#### Raw data ####

-- ==== Sys2Proof/Certificates/Slice0/Obligations.lean ====
section
/-! DEFINITION. The statements for the provers, and the few predicates they are written with. Each docstring names the
rule of spec/ it formalises; what rests on a choice of the model names the log entry. -/

namespace Sys2Proof.Claims

open Sys2Proof.Machine

/-! The cause codes (10_state.md R38) -/

def allocationFailure : BitVec 4 := 1
def divisionByZero : BitVec 4 := 2
def arithmeticError : BitVec 4 := 3
def illegalCommand : BitVec 4 := 4

/-- `s` with a fault recorded and nothing else changed (60_exceptions.md R348). -/
def faulted (s : State) (code : BitVec 4) (w : Word) : State :=
  { s with fault := true, fcode := code, finfo := w }

/-- The command `i` raises the fault with this code. -/
def Raises (code : BitVec 4) (i : Instr) (s : State) : Prop :=
  exec i s = .next (faulted s code (encode i))

/-- Everything but registers, RES, FLAGS and the draw port is as before. -/
def SameControl (s t : State) : Prop :=
  t.arg0 = s.arg0 ∧ t.arg1 = s.arg1 ∧ t.fault = s.fault ∧ t.fcode = s.fcode ∧ t.finfo = s.finfo ∧
    t.maxcap = s.maxcap ∧ t.running = s.running ∧ t.pending = s.pending ∧ t.replies = s.replies

/-- Every big register outside `ds` is as before. -/
def RegsExcept (ds : List Reg) (s t : State) : Prop := ∀ j, j ∉ ds → t.reg j = s.reg j

/-- Only the registers of `ds` and the draw port may have changed. -/
def WritesOnly (ds : List Reg) (s t : State) : Prop :=
  SameControl s t ∧ t.res = s.res ∧ t.flags = s.flags ∧ RegsExcept ds s t

/-- What Commit leaves in a register when it runs on the draw port `p`, and the port `p'` after it: a zero has the sign
`DrawSign()` answers and takes that one draw, a nonzero content takes none (00_scope.md R18, 10_state.md R30). -/
def Tagged (p : DrawPort) (b : BigNum) (p' : DrawPort) : Prop :=
  if b.mag = 0 then b.sign = p.drawSign.1 ∧ p' = p.drawSign.2 else p' = p

/-- `i` completes with the value `v` in `d`, in a capacity of `n` limbs, changes nothing else, and draws the sign tag of a
zero and nothing more (00_scope.md R18, 10_state.md R30). -/
def Commits (d : Reg) (v : Int) (n : Nat) (i : Instr) (s : State) : Prop :=
  ∃ t, exec i s = .next t ∧ (t.reg d).val = v ∧ (t.reg d).cap = n ∧ WritesOnly [d] s t ∧
    Tagged s.draws (t.reg d) t.draws

/-- `i` completes with exactly the register content `b` in `d`, changes nothing else and draws nothing. -/
def Stores (d : Reg) (b : BigNum) (i : Instr) (s : State) : Prop :=
  ∃ t, exec i s = .next t ∧ t.reg d = b ∧ WritesOnly [d] s t ∧ t.draws = s.draws

/-- The number of limbs of the tight list of a magnitude: `ceil(bitlen / 32)` (00_scope.md R14). -/
def tightCap (m : Nat) : Nat := (Nat.size m + 31) / 32

/-- The big registers a command writes (10_state.md R28). -/
def destinations : Instr → List Reg
  | .alloc rd | .free rd | .realloc rd | .setu32 rd | .setlimb rd | .setbyte rd | .setsign rd
  | .randl rd | .randbits rd | .genprime rd => [rd]
  | .copy rd _ | .copyc rd _ | .neg rd _ | .shl rd _ | .shr rd _ | .randmax rd _ => [rd]
  | .add rd _ _ | .sub rd _ _ | .mul rd _ _ | .div rd _ _ | .mod rd _ _ | .gcd rd _ _ | .lcm rd _ _
  | .modinv rd _ _ => [rd]
  | .modexp rd _ _ _ => [rd]
  | .divrem rd _ _ rs3 => [rd, rs3]
  | .getlimb _ | .getbyte _ | .alen _ | .bitlen _ | .getsign _ | .cmp _ _ | .isprime _ => []

/-- The commands that write RES (10_state.md R32). -/
def writesRes : Instr → Bool
  | .getlimb _ | .getbyte _ | .alen _ | .bitlen _ | .getsign _ => true
  | _ => false

/-- The commands that write T (10_state.md R34). -/
def writesT : Instr → Bool
  | .alloc _ | .setlimb _ | .setbyte _ | .isprime _ => true
  | _ => false

/-- The command that writes EQ and LT (10_state.md R34). -/
def writesOrder : Instr → Bool
  | .cmp _ _ => true
  | _ => false

/-- Which command can raise which fault, for a well-formed command (60_exceptions.md R347). -/
def mayRaise : Instr → BitVec 4 → Prop
  | .alloc _, c | .realloc _, c | .copyc _ _, c | .randl _, c => c = allocationFailure
  | .add _ _ _, c | .sub _ _ _, c | .mul _ _ _, c | .shl _ _, c => c = allocationFailure
  | .divrem _ _ _ _, c | .div _ _ _, c | .mod _ _ _, c => c = divisionByZero
  | .gcd _ _ _, c => c = arithmeticError
  | .lcm _ _ _, c => c = allocationFailure ∨ c = divisionByZero ∨ c = arithmeticError
  | .modinv _ _ _, c | .modexp _ _ _ _, c => c = divisionByZero ∨ c = arithmeticError
  | .randmax _ _, c => c = arithmeticError
  | .randbits _, c | .genprime _, c => c = allocationFailure ∨ c = arithmeticError
  | .free _, _ | .copy _ _, _ | .setu32 _, _ | .getlimb _, _ | .setlimb _, _ | .getbyte _, _ | .setbyte _, _
  | .alen _, _ | .bitlen _, _ | .getsign _, _ | .setsign _, _ | .neg _ _, _ | .cmp _ _, _ | .shr _ _, _
  | .isprime _, _ => False

/-- The word at a block offset as the map of the register block gives it (20_memory.md R75). -/
def mappedWord (s : State) (offset : Nat) : Word :=
  if offset = 0x04 then (if s.fault then 1 else 0)
  else if offset = 0x08 then
    BitVec.ofNat 32 (s.flags.eq.toNat + 2 * s.flags.lt.toNat + 4 * s.flags.t.toNat)
  else if offset = 0x0C then BitVec.ofNat 32 s.fcode.toNat
  else if offset = 0x10 then s.finfo
  else if offset = 0x14 then s.arg0
  else if offset = 0x18 then s.arg1
  else if offset = 0x1C then s.res
  else if offset = 0x20 then 0x504D5A01
  else if offset = 0x24 then 16
  else if offset = 0x28 then BitVec.ofNat 32 s.maxcap
  else 0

####

> _Exercise brief_
Look through the entries for lines containing the word "before" and return each one.

> _Written response_
/-- Everything but registers, RES, FLAGS and the draw port is as before. -/
/-- Every big register outside `ds` is as before. -/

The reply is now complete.